Monday, January 14, 2013

Ubuntu and the Art of Deception

I am, and have been an Ubuntu user for almost six years; over the past four, I've given up Windows entirely (skipping over Vista and 7, save for rescuing family members' PCs occasionally). However, the more and more Ubuntu grows the more I notice discrepancies between the Linux that I loved originally, and the current incarnation.

The Deception

In the most recent release, the biggest change was the addition of a web API that interfaces with the desktop. Don't get me wrong, this is great, but a very underwhelming thing to take SIX MONTHS to develop. Had I wished to do so, I could have perfected the same thing (because the back-end is already totally there with DBus) in about forty hours of work. So, if Canonical had one developer working on it, for one week, it would have been done. What happened the rest of the time?

When Shuttleworth gets out and states all of the great things that came to us in 12.10 the major ones were these:

  • Webapps - as discussed about 40 hours of time
  • Online accounts - already integrated in Gnome, a simple port was all that was needed
  • Dash Previews - essentially a few more plugins to the dash, which should be about a week of programming, especially if you use the utilities already available, like the "file" command
  • Easy full disk encryption - Essentially a single change to the installer
  • Ditching Unity 2D - this should have freed up a lot of developer time!
  • And the hotly contested Amazon Search Results - advertisements for your PC that I'm sure Amazon would have implemented due to all the free advertising

The News

So, what did the news sites report on for six months? Theme changes, new button gradients, new backgrounds, etc. All the real work I could have done quicker, and not included the ads.

When all of this came out, webapps were touted as a great fusion of desktop and web, where in reality, they work on when the pages are already open, saving a few clicks at best, and opening your system to security flaws at worst. Why not support W3C apps? That would be a huge boon to the software overall, and a push to help Tizen. What about supporting Firefox apps? Quick to develop, quick and open to deploy.

The Amazon advertisements are a huge privacy concern, according to the EFF, rather than some magical new way to shop.

The Future

So, what does this all mean? Ubuntu has reached the feature creep stage, because it's founder won't take risks; maybe he's outpaced himself with a six month development cycle instead of continuous integration, but not enough is changing other than seeming regressions that users have to fight with each subsequent "release", but a great number of users refuse to admit this, probably because they don't know enough how quickly these changes could be made to a well designed system.

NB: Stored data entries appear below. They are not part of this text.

-- ==== Sys2Proof/Proofs/RowViews.lean ====
section
/-! SUPPORT. Views of the state that no row, no entry of a frame and no purlin operation changes. -/

namespace Sys2Proof.Machine

set_option Elab.async false

/-- A view of the state that does not see the tables, the ingest, the Purlin store, the dictionary, the host ports, the time base, the
error log, the Batten and the memories: what the filing and the entry of rows may change. -/
structure RowBlind {γ : Type} (g : State → γ) : Prop extends CacheBlind g where
  modPurlin : ∀ s f, g (s.modPurlin f) = g s
  modErr : ∀ s f, g (s.modErr f) = g s
  modTime : ∀ s f, g (s.modTime f) = g s
  modHost : ∀ s f, g (s.modHost f) = g s
  modOuts : ∀ s f, g (s.modOuts f) = g s
  modDict : ∀ s f, g (s.modDict f) = g s
  modIngest : ∀ s f, g (s.modIngest f) = g s
  modTables : ∀ s f, g (s.modTables f) = g s
  modBatten : ∀ s f, g (s.modBatten f) = g s
  modFreeCtr : ∀ s f, g (s.modFreeCtr f) = g s

/-- The state shows `seen` to such a view. -/
structure State.Still {γ : Type} (view : State → γ) (seen : γ) (s : State) : Prop where
  blind : RowBlind view
  eq : view s = seen

section
variable {γ : Type} {view : State → γ} {seen : γ} {s : State}

theorem State.Still.foldl {α : Type} {f : State → α → State} {l : List α} (hf : ∀ s a, State.Still view seen s → (f s a).Still view seen)
    (h : s.Still view seen) : (l.foldl f s).Still view seen := by
  induction l generalizing s with
  | nil => exact h
  | cons a l ih => exact ih (hf s a h)

theorem State.Still.foldl_fst {α β : Type} {f : State × β → α → State × β} {l : List α} {p : State × β}
    (hf : ∀ p a, State.Still view seen p.1 → (f p a).1.Still view seen) (h : p.1.Still view seen) : (l.foldl f p).1.Still view seen := by
  induction l generalizing p with
  | nil => exact h
  | cons a l ih => exact ih (hf p a h)

theorem State.Still.foldl_snd {α β : Type} {f : β × State → α → β × State} {l : List α} {p : β × State}
    (hf : ∀ p a, State.Still view seen p.2 → (f p a).2.Still view seen) (h : p.2.Still view seen) : (l.foldl f p).2.Still view seen := by
  induction l generalizing p with
  | nil => exact h
  | cons a l ih => exact ih (hf p a h)

theorem State.Still.foldl_snd_snd {α β δ : Type} {f : β × δ × State → α → β × δ × State} {l : List α} {p : β × δ × State}
    (hf : ∀ p a, State.Still view seen p.2.2 → (f p a).2.2.Still view seen) (h : p.2.2.Still view seen) : (l.foldl f p).2.2.Still view seen := by
  induction l generalizing p with
  | nil => exact h
  | cons a l ih => exact ih (hf p a h)

theorem State.Still.branch_fst {α : Type} {d : Prop} [Decidable d] {a b : State × α} (ha : a.1.Still view seen) (hb : b.1.Still view seen) :
    (if d then a else b).1.Still view seen := by
  split
  · exact ha
  · exact hb

/-! The records that the view does not see. -/

theorem State.Still.modPurlin (h : s.Still view seen) {f} : (s.modPurlin f).Still view seen := ⟨h.blind, (h.blind.modPurlin s f).trans h.eq⟩
theorem State.Still.modErr (h : s.Still view seen) {f} : (s.modErr f).Still view seen := ⟨h.blind, (h.blind.modErr s f).trans h.eq⟩
theorem State.Still.modTime (h : s.Still view seen) {f} : (s.modTime f).Still view seen := ⟨h.blind, (h.blind.modTime s f).trans h.eq⟩
theorem State.Still.modHost (h : s.Still view seen) {f} : (s.modHost f).Still view seen := ⟨h.blind, (h.blind.modHost s f).trans h.eq⟩
theorem State.Still.modOuts (h : s.Still view seen) {f} : (s.modOuts f).Still view seen := ⟨h.blind, (h.blind.modOuts s f).trans h.eq⟩
theorem State.Still.modDict (h : s.Still view seen) {f} : (s.modDict f).Still view seen := ⟨h.blind, (h.blind.modDict s f).trans h.eq⟩
theorem State.Still.modIngest (h : s.Still view seen) {f} : (s.modIngest f).Still view seen := ⟨h.blind, (h.blind.modIngest s f).trans h.eq⟩
theorem State.Still.modTables (h : s.Still view seen) {f} : (s.modTables f).Still view seen := ⟨h.blind, (h.blind.modTables s f).trans h.eq⟩
theorem State.Still.modBatten (h : s.Still view seen) {f} : (s.modBatten f).Still view seen := ⟨h.blind, (h.blind.modBatten s f).trans h.eq⟩
theorem State.Still.modFreeCtr (h : s.Still view seen) {f} : (s.modFreeCtr f).Still view seen := ⟨h.blind, (h.blind.modFreeCtr s f).trans h.eq⟩
theorem State.Still.bump (h : s.Still view seen) {index sub n} : (s.bump index sub n).Still view seen := h.modDict
theorem State.Still.sysWrite (h : s.Still view seen) {a bs} : (s.sysWrite a bs).Still view seen :=
  ⟨h.blind, (h.blind.toCacheBlind.sysWrite s a bs).trans h.eq⟩

/-! The functions that file and enter rows, in the order in which they call one another. -/

theorem State.Still.modBank (h : s.Still view seen) {b f} : (State.modBank s b f).Still view seen := by
  unfold State.modBank
  grind [← Still.modPurlin]

theorem State.Still.takeSeq (h : s.Still view seen) {src n} : (State.takeSeq s src n).2.Still view seen := by
  unfold State.takeSeq
  grind [← Still.modTime]

theorem State.Still.stampAt (h : s.Still view seen) {src ts} : (State.stampAt s src ts).2.Still view seen := by
  unfold State.stampAt
  grind [← Still.takeSeq, ← Still.modTime]

theorem State.Still.advanceTo (h : s.Still view seen) {due} : (State.advanceTo s due).Still view seen := by
  unfold State.advanceTo
  grind [← Still.modTime]

theorem State.Still.stamp (h : s.Still view seen) {src} : (State.stamp s src).2.Still view seen := by
  unfold State.stamp
  grind [← Still.stampAt, ← Still.advanceTo]

theorem State.Still.traceTrigger (h : s.Still view seen) {r} : (State.traceTrigger s r).Still view seen := by
  unfold State.traceTrigger
  grind [← Still.modErr]

theorem State.Still.modFunc (h : s.Still view seen) {x f} : (State.modFunc s x f).Still view seen := by
  unfold State.modFunc
  grind [← Still.modHost]

theorem State.Still.emit (h : s.Still view seen) {o} : (State.emit s o).Still view seen := by
  unfold State.emit
  grind [← Still.modOuts]

theorem State.Still.sendVector (h : s.Still view seen) {f v} : (State.sendVector s f v).Still view seen := by
  unfold State.sendVector
  grind [← Still.modFunc, ← Still.emit]

theorem State.Still.raiseCause (h : s.Still view seen) {f bit v} : (State.raiseCause s f bit v).Still view seen := by
  unfold State.raiseCause
  grind [← Still.modFunc, ← Still.sendVector]

theorem State.Still.eventCause (h : s.Still view seen) {f bit} : (State.eventCause s f bit).Still view seen := by
  unfold State.eventCause
  grind [← Still.raiseCause]

theorem State.Still.raise (h : s.Still view seen) {src r} : (State.raise s src r).Still view seen := by
  unfold State.raise
  grind [← Still.modErr, ← Still.stamp, ← Still.traceTrigger, ← Still.eventCause]

theorem State.Still.deadEntry (h : s.Still view seen) {b idx} : (State.deadEntry s b idx).Still view seen := by
  unfold State.deadEntry
  grind [← Still.modPurlin, ← Still.modBank, ← Still.raise, ← Still.bump]

theorem State.Still.meetFaults (h : s.Still view seen) {banks key f} : (State.meetFaults s banks key f).Still view seen := by
  unfold State.meetFaults
  grind [← Still.modBank, ← Still.deadEntry, ← Still.foldl, ← Still.foldl_snd, ← Still.foldl_fst]

theorem State.Still.falseHit (h : s.Still view seen) {b idx} : (State.falseHit s b idx).Still view seen := by
  unfold State.falseHit
  grind [← Still.bump, ← Still.modBank, ← Still.raise]

theorem State.Still.pSearch (h : s.Still view seen) {banks key f} : (State.pSearch s banks key f).2.Still view seen := by
  unfold State.pSearch
  grind [← Still.meetFaults, ← Still.falseHit, ← Still.foldl, ← Still.foldl_snd, ← Still.foldl_fst]

theorem State.Still.mapFind (h : s.Still view seen) {g key} : (State.mapFind s g key).2.Still view seen := by
  unfold State.mapFind
  grind [← Still.pSearch, ← Still.bump]

theorem State.Still.decodePdus (h : s.Still view seen) {g p} : (State.decodePdus s g p).2.Still view seen := by
  unfold State.decodePdus
  grind [← Still.mapFind, ← Still.foldl, ← Still.foldl_snd, ← Still.foldl_fst]

theorem State.Still.modTable (h : s.Still view seen) {id f} : (State.modTable s id f).Still view seen := by
  unfold State.modTable
  grind [← Still.modTables]

theorem State.Still.storeSeg (h : s.Still view seen) {id no} : (State.storeSeg s id no).Still view seen := by
  unfold State.storeSeg
  grind [← Still.sysWrite, ← Still.foldl, ← Still.foldl_snd, ← Still.foldl_fst]

theorem State.Still.fresh (h : s.Still view seen) : (State.fresh s).2.Still view seen := by
  unfold State.fresh
  grind [← Still.modFreeCtr]

theorem State.Still.newPlace (h : s.Still view seen) {keep n} : (State.newPlace s keep n).2.Still view seen := by
  unfold State.newPlace
  grind [← Still.fresh]

theorem State.Still.newCopy (h : s.Still view seen) {d a n} : (State.newCopy s d a n).2.Still view seen := by
  unfold State.newCopy
  grind [← Still.fresh]

theorem State.Still.newPlaces (h : s.Still view seen) {keep lapped lens} : (State.newPlaces s keep lapped lens).2.2.Still view seen := by
  unfold State.newPlaces
  refine Still.foldl_snd_snd (fun p n hp => ?_) h
  have hnew := hp.newPlace (keep := keep) (n := n)
  cases lapped with
  | false => exact hnew
  | true =>
    have hcopy := hnew.newCopy (d := (p.2.2.newPlace keep n).2.dram) (a := (p.2.2.newPlace keep n).1) (n := n)
    exact hcopy

theorem State.Still.storeOpen (h : s.Still view seen) {id no} : (State.storeOpen s id no).Still view seen := by
  unfold State.storeOpen
  grind [← Still.storeSeg, ← Still.newPlaces, ← Still.modTable]

theorem State.Still.noteFresh (h : s.Still view seen) {id r} : (State.noteFresh s id r).Still view seen := by
  unfold State.noteFresh
  grind [← Still.modBatten]

theorem State.Still.putRow (h : s.Still view seen) {id late r} : (State.putRow s id late r).2.Still view seen := by
  unfold State.putRow
  grind [← Still.storeOpen, ← Still.modTable, ← Still.noteFresh]

theorem State.Still.putCatalogue (h : s.Still view seen) {d g event} : (State.putCatalogue s d g event).Still view seen := by
  unfold State.putCatalogue
  grind [← Still.stamp, ← Still.putRow]

theorem State.Still.catalogue (h : s.Still view seen) {id g event} : (State.catalogue s id g event).Still view seen := by
  unfold State.catalogue
  grind [← Still.putCatalogue]

theorem State.Still.storeFront (h : s.Still view seen) {id no} : (State.storeFront s id no).Still view seen := by
  unfold State.storeFront
  grind [← Still.sysWrite, ← Still.foldl, ← Still.foldl_snd, ← Still.foldl_fst]

theorem State.Still.freeSegs (h : s.Still view seen) {id} : (State.freeSegs s id).Still view seen := by
  unfold State.freeSegs
  grind [← Still.modTable]

theorem State.Still.dictForget (h : s.Still view seen) {table seg} : (State.dictForget s table seg).Still view seen := by
  unfold State.dictForget
  grind [← Still.modPurlin, ← Still.modBank, ← Still.foldl, ← Still.foldl_snd, ← Still.foldl_fst]

theorem State.Still.retireSeg (h : s.Still view seen) {id no event} : (State.retireSeg s id no event).Still view seen := by
  unfold State.retireSeg
  split
  · exact h
  · exact h.catalogue.modTable.storeFront.modTables.dictForget.freeSegs

theorem State.Still.squeeze (h : s.Still view seen) {beyond pick fuel} : (State.squeeze beyond pick fuel s).1.Still view seen := by
  induction fuel generalizing s with
  | zero => exact h
  | succ fuel ih =>
    unfold State.squeeze
    split
    · exact h
    · split
      · exact h
      · exact ih h.retireSeg

theorem State.Still.enforce (h : s.Still view seen) {id} : (State.enforce s id).Still view seen := by
  unfold State.enforce
  split
  · exact h
  · dsimp only
    split
    · exact h.squeeze.squeeze.modTable
    · exact h.squeeze.squeeze.squeeze.modTables

theorem State.Still.noteOpened (h : s.Still view seen) {id opened} : (State.noteOpened s id opened).Still view seen := by
  unfold State.noteOpened
  grind [← Still.catalogue]

theorem State.Still.dictSpill (h : s.Still view seen) {table seg col code v} : (State.dictSpill s table seg col code v).Still view seen := by
  unfold State.dictSpill
  grind [← Still.modPurlin]

theorem State.Still.pInsert (h : s.Still view seen) {banks x1 key f} : (State.pInsert s banks x1 key f).2.Still view seen := by
  unfold State.pInsert
  grind [← Still.pSearch, ← Still.modBank]

theorem State.Still.dictNote (h : s.Still view seen) {table seg col ty owner code v} : (State.dictNote s table seg col ty owner code v).Still view seen := by
  unfold State.dictNote
  grind [← Still.dictSpill, ← Still.bump, ← Still.pInsert]

theorem State.Still.dictRebuild (h : s.Still view seen) {id g col ty owner} : (State.dictRebuild s id g col ty owner).Still view seen := by
  unfold State.dictRebuild
  grind [← Still.dictNote, ← Still.modPurlin, ← Still.foldl, ← Still.foldl_snd, ← Still.foldl_fst]

theorem State.Still.noteDict (h : s.Still view seen) {id r} : (State.noteDict s id r).Still view seen := by
  unfold State.noteDict
  grind [← Still.dictNote, ← Still.dictRebuild, ← Still.foldl, ← Still.foldl_snd, ← Still.foldl_fst]

theorem State.Still.placeRow (h : s.Still view seen) {id late r} : (State.placeRow s id late r).Still view seen := by
  unfold State.placeRow
  grind [← Still.putRow, ← Still.noteOpened, ← Still.noteDict]

theorem State.Still.enterRow {p : State × UnitOut} (h : p.1.Still view seen) {x} : (State.enterRow p x).1.Still view seen := by
  unfold State.enterRow
  dsimp only
  split
  · exact h
  · exact Still.branch_fst h.modTable (Still.branch_fst h.placeRow.enforce.bump h.bump)

theorem State.Still.setRo (h : s.Still view seen) {index sub v} : (State.setRo s index sub v).Still view seen := by
  unfold State.setRo
  grind [← Still.modDict]

theorem State.Still.noteHeld (h : s.Still view seen) : (State.noteHeld s).Still view seen := by
  unfold State.noteHeld
  grind [← Still.setRo]

theorem State.Still.enterUnit (h : s.Still view seen) {unit rows} : (State.enterUnit s unit rows).1.Still view seen := by
  unfold State.enterUnit
  dsimp only
  split
  · split
    · exact h.modIngest.bump.bump.raise
    · exact h.modIngest.bump.bump
  · refine (Still.foldl_fst (fun _ _ hp => hp.enterRow) ?_).noteHeld
    dsimp only
    exact h.modIngest.modIngest

theorem State.Still.enterFrame (h : s.Still view seen) {port e base} : (State.enterFrame s port e base).Still view seen := by
  unfold State.enterFrame
  grind [← Still.enterUnit]

theorem State.Still.redecode (h : s.Still view seen) {port e} : (State.redecode s port e).Still view seen := by
  unfold State.redecode
  grind [← Still.decodePdus, ← Still.enterFrame]

theorem State.Still.redecodeRings (h : s.Still view seen) : (State.redecodeRings s).Still view seen := by
  unfold State.redecodeRings
  grind [← Still.redecode, ← Still.foldl, ← Still.foldl_snd, ← Still.foldl_fst]

end
end Sys2Proof.Machine
end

Perhaps Shuttleworth has spread himself too thin; rather than shoring up upstream apps and using them (i.e. docky could have easily been used instead of unity) he has created his own; rather than creating a unified configuration file set, we have a hack that works with each individual application.

It would be nice to see a desktop, particularly the most powerful one, contribute far more to the small projects that make it up, rather than fork them, until that happens, Ubuntu will become more and more of an impenetrable island that will eventually grind to a halt where a finite set of resources is used to do everything.